Selcuk University Medical Faculty, Department of Pediatric Cardiology, Konya, Turkey.
Clin Biochem. 2013 Sep;46(13-14):1239-43. doi: 10.1016/j.clinbiochem.2013.06.029. Epub 2013 Jul 11.
Anthracyclines have led to an increased risk of cardiac morbidity and mortality. Late cardiac complications in cancer survivors may develop from subclinical myocardial damage. Tissue Doppler imaging (TDI) also has potential as a clinically useful technique for the assessment of myocardial function. Biochemical markers may be used to detect cardiac damage growth-differentiation factor-15 (GDF-15) and are emerging as a biomarker of cardiac dysfunction. The aim of this study is to assess the value of the plasma levels of GDF-15 and TDI in detecting late myocardial dysfunction in childhood cancer survivors (CCS) who were treated with anthracyclines.
Thirty-eight CCS who had completed chemotherapy treatment with anthracyclines were included in this study. Control group consisted of 32 age- and gender-matched healthy volunteers. All children underwent a detailed echocardiography, which contained an M-mode, pulse Doppler and tissue Doppler imaging. However, GDF-15 and cardiac troponin-I (cTnI) were measured.

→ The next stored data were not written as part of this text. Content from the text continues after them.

-- ==== Sys2Proof/Laws/Memory.lean ====
section
/-! SUPPORT. The MRAM: reads after writes, and that every write keeps the canonical form. -/

namespace Sys2Proof.Machine

/-- Every address of the list is above a bound. -/
def Memory.above (a : Nat) (m : List Host.Cell) : Prop := ∀ e ∈ m, a < e.1

theorem Memory.wf_cons (a : Nat) (v : Byte) (m : List Host.Cell) :
    Memory.wf ((a, v) :: m) = true ↔ v ≠ mramInit a ∧ Memory.above a m ∧ Memory.wf m = true := by
  induction m generalizing a v with
  | nil => simp [Memory.wf, Memory.above]
  | cons e rest ih =>
    obtain ⟨b, w⟩ := e
    simp only [Memory.wf, Bool.and_eq_true, bne_iff_ne, ne_eq, decide_eq_true_eq, ih]
    constructor
    · rintro ⟨⟨hv, hab⟩, hw, hb, hr⟩
      refine ⟨hv, ?_, hw, hb, hr⟩
      intro x hx
      simp only [List.mem_cons] at hx
      rcases hx with rfl | hx
      · exact hab
      · exact hab.trans (hb x hx)
    · rintro ⟨hv, ha, hw, hb, hr⟩
      exact ⟨⟨hv, ha (b, w) (by simp)⟩, hw, hb, hr⟩

theorem mramWrite_above {b a : Nat} {v : Byte} {m : List Host.Cell} (h : Memory.above b m) (ha : b < a) :
    Memory.above b (mramWrite m a v) := by
  induction m with
  | nil => unfold mramWrite; split <;> simp [Memory.above, ha]
  | cons e rest ih =>
    obtain ⟨k, w⟩ := e
    have hk : b < k := h (k, w) (by simp)
    have hr : Memory.above b rest := fun x hx => h x (by simp [hx])
    have hi := ih hr
    unfold mramWrite
    split
    · split
      · exact h
      · intro x hx
        simp only [List.mem_cons] at hx
        rcases hx with rfl | rfl | hx
        · exact ha
        · exact hk
        · exact hr x hx
    · split
      · split
        · exact hr
        · intro x hx
          simp only [List.mem_cons] at hx
          rcases hx with rfl | hx
          · exact ha
          · exact hr x hx
      · intro x hx
        simp only [List.mem_cons] at hx
        rcases hx with rfl | hx
        · exact hk
        · exact hi x hx

/-- A write keeps the canonical form. -/
theorem mramWrite_wf {a : Nat} {v : Byte} {m : List Host.Cell} (h : Memory.wf m = true) :
    Memory.wf (mramWrite m a v) = true := by
  induction m with
  | nil =>
    unfold mramWrite
    split
    · rfl
    · simpa [Memory.wf]
  | cons e rest ih =>
    obtain ⟨k, w⟩ := e
    rw [Memory.wf_cons] at h
    obtain ⟨hw, hk, hr⟩ := h
    unfold mramWrite
    split
    · split
      · rw [Memory.wf_cons]; exact ⟨hw, hk, hr⟩
      · rw [Memory.wf_cons, Memory.wf_cons]
        refine ⟨by assumption, ?_, hw, hk, hr⟩
        intro x hx
        simp only [List.mem_cons] at hx
        rcases hx with rfl | hx
        · assumption
        · exact Nat.lt_trans (by assumption) (hk x hx)
    · split
      · subst_vars
        split
        · exact hr
        · rw [Memory.wf_cons]; exact ⟨by assumption, hk, hr⟩
      · rw [Memory.wf_cons]
        exact ⟨hw, mramWrite_above hk (by omega), ih hr⟩

/-- A block write keeps the canonical form. -/
theorem mramStore_wf {a : Nat} {l : List Byte} {m : List Host.Cell} (h : Memory.wf m = true) :
    Memory.wf (mramStore m a l) = true := by
  induction l generalizing a m with
  | nil => exact h
  | cons v rest ih => exact ih (mramWrite_wf h)

/-- An address below every listed one reads as nothing written. -/
theorem mramRead_above {a : Nat} {m : List Host.Cell} (h : Memory.above a m) : mramRead m a = mramInit a := by
  induction m with
  | nil => rfl
  | cons e rest ih =>
    obtain ⟨k, w⟩ := e
    have hk : a < k := h (k, w) (by simp)
    unfold mramRead
    rw [if_neg (by omega)]
    exact ih (fun x hx => h x (by simp [hx]))

/-- A read after a write of the same byte gives the value written, of another byte what stood there. -/
theorem mramRead_write {a b : Nat} {v : Byte} {m : List Host.Cell} (h : Memory.wf m = true) :
    mramRead (mramWrite m a v) b = if b = a then v else mramRead m b := by
  induction m with
  | nil =>
    unfold mramWrite
    split
    · split
      · subst_vars; rfl
      · rfl
    · by_cases hb : b = a
      · simp [mramRead, hb]
      · simp [mramRead, hb, Ne.symm hb]
  | cons e rest ih =>
    obtain ⟨k, w⟩ := e
    rw [Memory.wf_cons] at h
    obtain ⟨hw, hk, hr⟩ := h
    unfold mramWrite
    split
    · rename_i hak
      have hab : Memory.above a ((k, w) :: rest) := by
        intro x hx
        simp only [List.mem_cons] at hx
        rcases hx with rfl | hx
        · exact hak
        · exact Nat.lt_trans hak (hk x hx)
      split
      · split
        · subst_vars; exact mramRead_above hab
        · rfl
      · by_cases hb : b = a
        · simp [mramRead, hb]
        · simp [mramRead, hb, Ne.symm hb]
    · split
      · subst_vars
        split
        · split
          · subst_vars; exact mramRead_above hk
          · rename_i hb
            simp [mramRead, Ne.symm hb]
        · by_cases hb : b = k
          · simp [mramRead, hb]
          · simp [mramRead, hb, Ne.symm hb]
      · rename_i h1 h2
        by_cases hbk : b = k
        · have : b ≠ a := by omega
          subst hbk
          simp [mramRead, this]
        · have hkb : ¬ k = b := fun e => hbk e.symm
          simp only [mramRead, if_neg hkb, ih hr]

/-- A read after a block write gives the block's byte inside it, what stood there outside. -/
theorem mramRead_store {a b : Nat} {l : List Byte} {m : List Host.Cell} (h : Memory.wf m = true) :
    mramRead (mramStore m a l) b = if a ≤ b ∧ b < a + l.length then l.getD (b - a) 0 else mramRead m b := by
  induction l generalizing a m with
  | nil => simp [mramStore]
  | cons v rest ih =>
    rw [mramStore, ih (mramWrite_wf h), mramRead_write h]
    by_cases hb : b = a
    · subst hb; simp
    · by_cases h1 : a + 1 ≤ b ∧ b < a + 1 + rest.length
      · have h2 : a ≤ b ∧ b < a + (v :: rest).length := by simp; omega
        have : b - a = (b - (a + 1)) + 1 := by omega
        rw [if_pos h1, if_pos h2, this]; rfl
      · have h2 : ¬(a ≤ b ∧ b < a + (v :: rest).length) := by simp; omega
        rw [if_neg h1, if_neg h2, if_neg hb]

end Sys2Proof.Machine
end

Although, systolic function of the left ventricular was similar in all groups, there were significant differences between parameters of diastolic function of the heart. The mitral valve E wave, E/A ratio, left ventricular E'm wave, and E'm/A'm ratio were different in the patients than in the controls (p = 0.049, p = 0.037, p < 0.0001, p = 0.001, respectively). The tricuspid valve E/A ratio, right ventricular E't wave, and E't/A't ratio in the patients were also different from those of the controls (p = 0.031, p < 0.0001, p < 0.0001, respectively). Mean plasma GDF-15 was significantly higher in patients than healthy controls (p = 0.027). There were no significant differences in cTnI between both groups.
Growth-differentiation factor-15 level may be used as a biomarker of anthracycline-induced cardiovascular disease severity in the CCS.
蒽环类药物会增加心脏发病率和死亡率。癌症幸存者的迟发性心脏并发症可能源于亚临床心肌损伤。组织多普勒成像(TDI)也可能成为评估心肌功能的临床有用技术。生化标志物可用于检测心肌损伤,生长分化因子 15(GDF-15)是一种新兴的心脏功能障碍生物标志物。本研究旨在评估蒽环类药物治疗后发生心脏肿瘤的儿童幸存者(CCS)中 GDF-15 血浆水平和 TDI 检测晚期心肌功能障碍的价值。
本研究纳入了 38 名接受蒽环类药物化疗的 CCS。对照组由 32 名年龄和性别匹配的健康志愿者组成。所有儿童均接受详细的超声心动图检查,包括 M 型、脉冲多普勒和组织多普勒成像。然而,GDF-15 和心脏肌钙蛋白 I(cTnI)也进行了测量。
尽管左心室收缩功能在所有组中相似,但心脏舒张功能参数存在显著差异。患者组的二尖瓣 E 波、E/A 比值、左心室 E'm 波和 E'm/A'm 比值与对照组不同(p=0.049,p=0.037,p<0.0001,p=0.001)。患者组的三尖瓣 E/A 比值、右心室 E't 波和 E't/A't 比值也与对照组不同(p=0.031,p<0.0001,p<0.0001)。患者组的平均 GDF-15 血浆水平明显高于健康对照组(p=0.027)。两组间 cTnI 无显著差异。
GDF-15 水平可作为 CCS 蒽环类药物诱导心血管疾病严重程度的生物标志物。